Repeat the listing in full. Nothing may be added or left out.

**** Study material ****

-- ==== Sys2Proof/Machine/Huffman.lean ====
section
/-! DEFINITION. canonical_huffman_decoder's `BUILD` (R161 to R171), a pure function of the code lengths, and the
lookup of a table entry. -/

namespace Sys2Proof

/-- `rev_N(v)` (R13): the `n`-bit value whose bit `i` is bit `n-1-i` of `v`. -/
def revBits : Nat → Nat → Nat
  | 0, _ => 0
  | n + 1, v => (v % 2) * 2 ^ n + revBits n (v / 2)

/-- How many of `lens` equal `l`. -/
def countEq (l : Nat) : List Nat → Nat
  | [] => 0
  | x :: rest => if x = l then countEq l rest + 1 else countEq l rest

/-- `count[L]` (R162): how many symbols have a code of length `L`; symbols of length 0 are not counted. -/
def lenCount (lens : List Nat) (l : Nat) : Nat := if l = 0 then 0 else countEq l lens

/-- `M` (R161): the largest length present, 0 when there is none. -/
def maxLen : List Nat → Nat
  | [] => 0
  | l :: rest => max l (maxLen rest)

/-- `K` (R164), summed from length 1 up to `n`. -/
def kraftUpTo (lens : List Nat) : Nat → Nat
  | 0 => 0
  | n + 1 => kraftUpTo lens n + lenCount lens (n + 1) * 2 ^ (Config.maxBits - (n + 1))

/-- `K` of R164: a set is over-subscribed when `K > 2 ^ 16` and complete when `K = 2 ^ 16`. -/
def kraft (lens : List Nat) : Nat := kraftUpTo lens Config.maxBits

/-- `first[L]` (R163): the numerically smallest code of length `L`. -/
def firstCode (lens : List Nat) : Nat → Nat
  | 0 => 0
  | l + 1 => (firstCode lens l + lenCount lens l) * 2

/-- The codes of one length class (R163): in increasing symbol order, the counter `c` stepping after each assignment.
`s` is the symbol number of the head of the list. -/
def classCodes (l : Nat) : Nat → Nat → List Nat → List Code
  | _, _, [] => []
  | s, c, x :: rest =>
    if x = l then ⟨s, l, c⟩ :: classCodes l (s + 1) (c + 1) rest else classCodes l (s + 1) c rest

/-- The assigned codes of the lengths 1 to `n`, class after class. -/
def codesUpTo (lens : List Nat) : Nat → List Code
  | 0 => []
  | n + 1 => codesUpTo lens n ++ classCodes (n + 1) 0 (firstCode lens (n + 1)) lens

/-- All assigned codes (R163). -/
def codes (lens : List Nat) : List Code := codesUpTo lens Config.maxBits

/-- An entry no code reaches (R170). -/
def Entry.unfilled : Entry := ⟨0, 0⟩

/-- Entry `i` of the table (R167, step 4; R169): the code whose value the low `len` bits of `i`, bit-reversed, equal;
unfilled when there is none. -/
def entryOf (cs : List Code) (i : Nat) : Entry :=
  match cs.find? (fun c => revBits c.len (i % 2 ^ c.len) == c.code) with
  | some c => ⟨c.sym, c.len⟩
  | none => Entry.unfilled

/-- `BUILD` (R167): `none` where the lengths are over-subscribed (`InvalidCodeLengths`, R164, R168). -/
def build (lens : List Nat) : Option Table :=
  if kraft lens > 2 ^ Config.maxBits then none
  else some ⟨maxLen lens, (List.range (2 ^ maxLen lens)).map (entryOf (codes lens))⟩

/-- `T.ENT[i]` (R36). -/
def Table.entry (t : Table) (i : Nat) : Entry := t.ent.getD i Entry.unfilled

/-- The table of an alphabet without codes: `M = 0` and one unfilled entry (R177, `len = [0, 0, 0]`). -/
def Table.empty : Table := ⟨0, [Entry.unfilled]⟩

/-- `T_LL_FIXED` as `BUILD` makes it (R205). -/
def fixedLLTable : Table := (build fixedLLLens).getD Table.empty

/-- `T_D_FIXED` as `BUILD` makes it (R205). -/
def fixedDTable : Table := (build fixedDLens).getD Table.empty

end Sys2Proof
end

****

**Result below:**
-- ==== Sys2Proof/Machine/Huffman.lean ====
section
/-! DEFINITION. canonical_huffman_decoder's `BUILD` (R161 to R171), a pure function of the code lengths, and the
lookup of a table entry. -/

namespace Sys2Proof

/-- `rev_N(v)` (R13): the `n`-bit value whose bit `i` is bit `n-1-i` of `v`. -/
def revBits : Nat → Nat → Nat
  | 0, _ => 0
  | n + 1, v => (v % 2) * 2 ^ n + revBits n (v / 2)

/-- How many of `lens` equal `l`. -/
def countEq (l : Nat) : List Nat → Nat
  | [] => 0
  | x :: rest => if x = l then countEq l rest + 1 else countEq l rest

/-- `count[L]` (R162): how many symbols have a code of length `L`; symbols of length 0 are not counted. -/
def lenCount (lens : List Nat) (l : Nat) : Nat := if l = 0 then 0 else countEq l lens

/-- `M` (R161): the largest length present, 0 when there is none. -/
def maxLen : List Nat → Nat
  | [] => 0
  | l :: rest => max l (maxLen rest)

/-- `K` (R164), summed from length 1 up to `n`. -/
def kraftUpTo (lens : List Nat) : Nat → Nat
  | 0 => 0
  | n + 1 => kraftUpTo lens n + lenCount lens (n + 1) * 2 ^ (Config.maxBits - (n + 1))

/-- `K` of R164: a set is over-subscribed when `K > 2 ^ 16` and complete when `K = 2 ^ 16`. -/
def kraft (lens : List Nat) : Nat := kraftUpTo lens Config.maxBits

/-- `first[L]` (R163): the numerically smallest code of length `L`. -/
def firstCode (lens : List Nat) : Nat → Nat
  | 0 => 0
  | l + 1 => (firstCode lens l + lenCount lens l) * 2

/-- The codes of one length class (R163): in increasing symbol order, the counter `c` stepping after each assignment.
`s` is the symbol number of the head of the list. -/
def classCodes (l : Nat) : Nat → Nat → List Nat → List Code
  | _, _, [] => []
  | s, c, x :: rest =>
    if x = l then ⟨s, l, c⟩ :: classCodes l (s + 1) (c + 1) rest else classCodes l (s + 1) c rest

/-- The assigned codes of the lengths 1 to `n`, class after class. -/
def codesUpTo (lens : List Nat) : Nat → List Code
  | 0 => []
  | n + 1 => codesUpTo lens n ++ classCodes (n + 1) 0 (firstCode lens (n + 1)) lens

/-- All assigned codes (R163). -/
def codes (lens : List Nat) : List Code := codesUpTo lens Config.maxBits

/-- An entry no code reaches (R170). -/
def Entry.unfilled : Entry := ⟨0, 0⟩

/-- Entry `i` of the table (R167, step 4; R169): the code whose value the low `len` bits of `i`, bit-reversed, equal;
unfilled when there is none. -/
def entryOf (cs : List Code) (i : Nat) : Entry :=
  match cs.find? (fun c => revBits c.len (i % 2 ^ c.len) == c.code) with
  | some c => ⟨c.sym, c.len⟩
  | none => Entry.unfilled

/-- `BUILD` (R167): `none` where the lengths are over-subscribed (`InvalidCodeLengths`, R164, R168). -/
def build (lens : List Nat) : Option Table :=
  if kraft lens > 2 ^ Config.maxBits then none
  else some ⟨maxLen lens, (List.range (2 ^ maxLen lens)).map (entryOf (codes lens))⟩

/-- `T.ENT[i]` (R36). -/
def Table.entry (t : Table) (i : Nat) : Entry := t.ent.getD i Entry.unfilled

/-- The table of an alphabet without codes: `M = 0` and one unfilled entry (R177, `len = [0, 0, 0]`). -/
def Table.empty : Table := ⟨0, [Entry.unfilled]⟩

/-- `T_LL_FIXED` as `BUILD` makes it (R205). -/
def fixedLLTable : Table := (build fixedLLLens).getD Table.empty

/-- `T_D_FIXED` as `BUILD` makes it (R205). -/
def fixedDTable : Table := (build fixedDLens).getD Table.empty

end Sys2Proof
end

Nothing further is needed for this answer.